-- ==== Sys2Proof/WellFormed.lean ====
section
/-! DEFINITION. The range checks on a command's fields (spec/30_encoding.md R116 step 3, R118): RCON
takes R in 0..9, ADDRK takes R in 0..10, and every value of MD5FINAL's field L is legal (R113). -/

namespace Sys2Proof

/-- The command's fields lie in the ranges of Table 30-1. -/
def Instr.wellFormed : Instr → Bool
  | .rcon r => r ≤ 9#4
  | .addrk r => r ≤ 10#4
  | .nop | .gfmul | .sbox | .invsbox | .sboxgen | .rotword | .subword | .keyexp | .subbytes
  | .invsubbytes | .shiftrows | .invshiftrows | .mixcolumns | .invmixcolumns | .encrypt | .decrypt
  | .md5init | .md5block | .md5final _ => true

end Sys2Proof
end

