-- ==== Sys2Proof/Machine/KeySchedule.lean ====
section
/-! DEFINITION. The AES key schedule (spec/42_key_schedule.md): RotWord, SubWord, RoundConstant, the
44-word expansion, and the commands ROTWORD, SUBWORD, RCON and KEYEXP. -/

namespace Sys2Proof.Machine

/-- `RotWord(w)`: a one-byte left rotation, `rotl32(w, 8)` (R180). -/
def rotWord (w : Word) : Word := rotl32 w 8

/-- A table applied to each of the four bytes of a word (R181 with SBOX, R203 with ISBOX). -/
def subBytesOf (table : Vector Byte 256) (w : Word) : Word :=
  beword (entry table (bebyte w 0)) (entry table (bebyte w 1)) (entry table (bebyte w 2))
    (entry table (bebyte w 3))

/-- `rc(0) = 0x01`, `rc(r+1) = xtime(rc(r))` (R182). -/
def rc : Nat → Byte
  | 0 => 0x01#8
  | r + 1 => xtime (rc r)

/-- `RoundConstant[r] = rc(r) << 24` (R182). -/
def roundConstant (r : Nat) : Word := zext32 (rc r) <<< 24

/-- The four words of the round key after `k`, made with round constant `r`: words 4(r+1) .. 4(r+1)+3 of
R183, the first of which has an index divisible by 4. -/
def nextRoundKey (sbox : Vector Byte 256) (r : Nat) (k : Vector Word 4) : Vector Word 4 :=
  let w0 := k[0] ^^^ subBytesOf sbox (rotWord k[3]) ^^^ roundConstant r
  let w1 := k[1] ^^^ w0
  let w2 := k[2] ^^^ w1
  let w3 := k[3] ^^^ w2
  #v[w0, w1, w2, w3]

/-- Round key `r` of the expansion of `k`: the key itself, then each from the one before (R183). -/
def roundKey (sbox : Vector Byte 256) (k : Vector Word 4) : Nat → Vector Word 4
  | 0 => k
  | r + 1 => nextRoundKey sbox r (roundKey sbox k r)

/-- `KeyExpansion(k)`: the 44 words, eleven round keys of four (R183, R51). That they satisfy R183's
recurrence word by word is `Obligations.KeyExpansionFollowsTheRecurrence`. -/
def keyExpansion (sbox : Vector Byte 256) (k : Vector Word 4) : Vector Word 44 :=
  Vector.ofFn fun i => (roundKey sbox k (i.val / 4))[i.val % 4]'(Nat.mod_lt _ (by decide))

/-- `RK <- KeyExpansion(KEY); STATUS.RKV <- 1`, shared by KEYEXP, ENCRYPT and DECRYPT (R184, R208, R209). -/
def expandKey (s : State) : State := { s with rk := keyExpansion s.sbox s.key, rkv := true }

/-- ROTWORD: `RES <- rotl32(OPA, 8)` (R180). -/
def execRotword (s : State) : Result := completeRes (rotWord s.opa) s

/-- SUBWORD: `RES <- SubWord(OPA)` (R181). -/
def execSubword (s : State) : Result := completeRes (subBytesOf s.sbox s.opa) s

/-- RCON: `RES <- rc(R) << 24` for R in 0..9 (R182). A field in 10..15 never gets here: ERANGE is raised
at issue (R118). -/
def execRcon (r : BitVec 4) (s : State) : Result :=
  if r ≤ 9#4 then completeRes (roundConstant r.toNat) s else .refused (.fieldOutOfRange "RCON")

/-- KEYEXP: `RK <- KeyExpansion(KEY); RKV <- 1` (R184). -/
def execKeyexp (s : State) : Result := complete (expandKey s)

end Sys2Proof.Machine
end

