end Sys2Proof.Proofs
end

section
/-! PROOFS, the two engines. The AES commands and the MD5 commands work on separate parts of the state. -/

namespace Sys2Proof.Proofs

open Sys2Proof Sys2Proof.Machine Sys2Proof.Claims

variable {i : Instr} {s t : State}

/-- R61: a command that is no MD5 command does the same whatever the MD5 state holds, and leaves it. -/
theorem exec_of_not_md5 (hi : isMd5 i = false) (he : exec i s = .next t) (m : Vector Word 16) (h : Vector Word 4)
    (cnt : BitVec 64) (dvalid : Bool) :
    exec i { s with m := m, h := h, cnt := cnt, dvalid := dvalid } =
      .next { t with m := m, h := h, cnt := cnt, dvalid := dvalid } := by
  cases i
  case md5init | md5block | md5final => nomatch hi
  case rcon r =>
    obtain ⟨range, rfl⟩ := execRcon_next he
    exact execRcon_legal range _
  case addrk r =>
    obtain ⟨range, rfl⟩ := execAddrk_next he
    exact execAddrk_legal range _
  all_goals
    obtain rfl := next_inj he
    rfl

/-- R61: an MD5 command does the same whatever the AES state holds, and leaves it. -/
theorem exec_of_md5 (hi : isMd5 i = true) (he : exec i s = .next t) (key st : Vector Word 4) (rk : Vector Word 44)
    (sbox isbox : Vector Byte 256) (rkv : Bool) :
    exec i { s with key := key, st := st, rk := rk, sbox := sbox, isbox := isbox, rkv := rkv } =
      .next { t with key := key, st := st, rk := rk, sbox := sbox, isbox := isbox, rkv := rkv } := by
  cases i
  case md5init | md5block | md5final =>
    obtain rfl := next_inj he
    rfl
  all_goals nomatch hi

/-- Settles O24: each engine's commands pass over the state of the other. -/
theorem aesAndMd5ShareNoState : Obligations.AesAndMd5ShareNoState :=
  fun _ _ _ he => ⟨fun hi => exec_of_not_md5 hi he, fun hi => exec_of_md5 hi he⟩

end Sys2Proof.Proofs
end

section
/-! PROOFS, the accesses. Which host accesses are performed, and what a write leaves unchanged: every item at a
read-only register or reserved offset, and the read-only fields of CTRL and STATUS. -/

namespace Sys2Proof.Proofs

open Sys2Proof Sys2Proof.Machine

/-! ## Legal and illegal accesses -/

/-- R82: the low two bits of the offset, as a number. -/
theorem accessLegal_iff {off : BitVec 12} {n : Nat} :
    accessLegal off n = true ↔ n = 4 ∧ off.toNat % 4 = 0 := by
  constructor
  · intro h
    obtain ⟨hn, low⟩ : n = 4 ∧ off.extractLsb' 0 2 = 0#2 := by simpa [accessLegal] using h
    exact ⟨hn, by simpa using congrArg BitVec.toNat low⟩
  · rintro ⟨rfl, ha⟩
    exact accessLegal_aligned ha

/-- Settles O6: a legal access is performed, an illegal one is a bus error. -/
theorem onlyAlignedWordAccessesArePerformed : Obligations.OnlyAlignedWordAccessesArePerformed := by
  intro s off n v
  refine ⟨fun h => ?performed, fun h => ?fault⟩
  case performed =>
    have legal : accessLegal off n = true := accessLegal_iff.mpr h
    exact ⟨memRead_legal legal s, memWrite_legal legal v s⟩
  case fault =>
    have illegal : accessLegal off n = false := by
      rw [← Bool.not_eq_true, accessLegal_iff]
      omega
    exact ⟨memRead_illegal illegal s, memWrite_illegal illegal v s⟩

/-! ## Read-only registers, fields and bits -/

/-- R84: the offsets of the read-only registers, and the reserved ones. -/
def IsReadOnlyOffset (off : BitVec 12) : Prop :=
  off.toNat = 0x000 ∨ off.toNat = 0x018 ∨ off.toNat = 0x01C ∨ 0x080 ≤ off.toNat

/-- Table 10-1: the registers a host write acts on have offsets 0x004 to 0x014 and 0x020 to 0x07C. -/
theorem writeReg_of_isReadOnlyOffset {r : Reg} (h : IsReadOnlyOffset r.offset) (s : State) (v : Word) :
    writeReg s r v = s := by
  cases r
  case id | res | h | cntLo | cntHi | rk | sbox | isbox | t | s | reserved => rfl
  all_goals
    simp only [IsReadOnlyOffset, Reg.offset, BitVec.toNat_ofNat] at h
    omega

/-- R84, R55: such a write is acknowledged and ignored. -/
theorem memWrite_of_isReadOnlyOffset {off : BitVec 12} (ha : off.toNat % 4 = 0) (h : IsReadOnlyOffset off)
    (v : Word) (s : State) : memWrite off 4 v s = .next { s with reply := .ack } := by
  have ignored : writeReg s (regAt off) v = s := by
    by_cases hrsv : InReservedRange off
    · rw [regAt_of_inReservedRange hrsv]
      rfl
    · obtain ⟨r, -, rfl⟩ := exists_offset ha hrsv
      rw [regAt_offset]
      exact writeReg_of_isReadOnlyOffset h s v
  rw [memWrite_legal (accessLegal_aligned ha), ignored]

/-- R33: only the two enables of CTRL can read 1. -/
theorem ctrlWord_getLsbD_of_two_le {k : Nat} (hk : 2 ≤ k) (s : State) : (ctrlWord s).getLsbD k = false := by
  apply Nat.testBit_lt_two_pow
  calc (ctrlWord s).toNat < 2 ^ 2 := by
        rw [ctrlWord_toNat]
        linarith [Bool.toNat_le s.doneIe, Bool.toNat_le s.errIe]
    _ ≤ 2 ^ k := Nat.pow_le_pow_right two_pos hk

theorem statusFlags_lt (s : State) : (statusFlags s).toNat < 2 ^ 6 := by
  rw [statusFlags_toNat]
  linarith [Bool.toNat_le s.busy, Bool.toNat_le s.done, Bool.toNat_le s.err, Bool.toNat_le s.tready,
    Bool.toNat_le s.rkv, Bool.toNat_le s.dvalid]

/-- R35: the reserved bits of STATUS read 0. -/
theorem statusWord_getLsbD_reserved {k : Nat} (hk : k = 6 ∨ k = 7 ∨ 12 ≤ k) (s : State) :
    (statusWord s).getLsbD k = false := by
  have flags := statusFlags_lt s
  have code := s.errCode.isLt
  have sum : (statusWord s).toNat = (statusFlags s).toNat + 256 * s.errCode.toNat := by
    rw [statusWord_toNat, statusFlags_toNat]
  obtain hk | hk := or_assoc.mpr hk
  · rw [getLsbD_eq_decide, decide_eq_false_iff_not]
    obtain rfl | rfl := hk <;> omega
  · apply Nat.testBit_lt_two_pow
    calc (statusWord s).toNat < 2 ^ 12 := by omega
      _ ≤ 2 ^ k := Nat.pow_le_pow_right two_pos hk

•••

* [What you will do]: Every line above that holds the string "Result" should be copied into the answer.

* [Answer]:
def execRotword (s : State) : Result := completeRes (rotWord s.opa) s
def execSubword (s : State) : Result := completeRes (subBytesOf s.sbox s.opa) s
def execRcon (r : BitVec 4) (s : State) : Result :=
def execKeyexp (s : State) : Result := complete (expandKey s)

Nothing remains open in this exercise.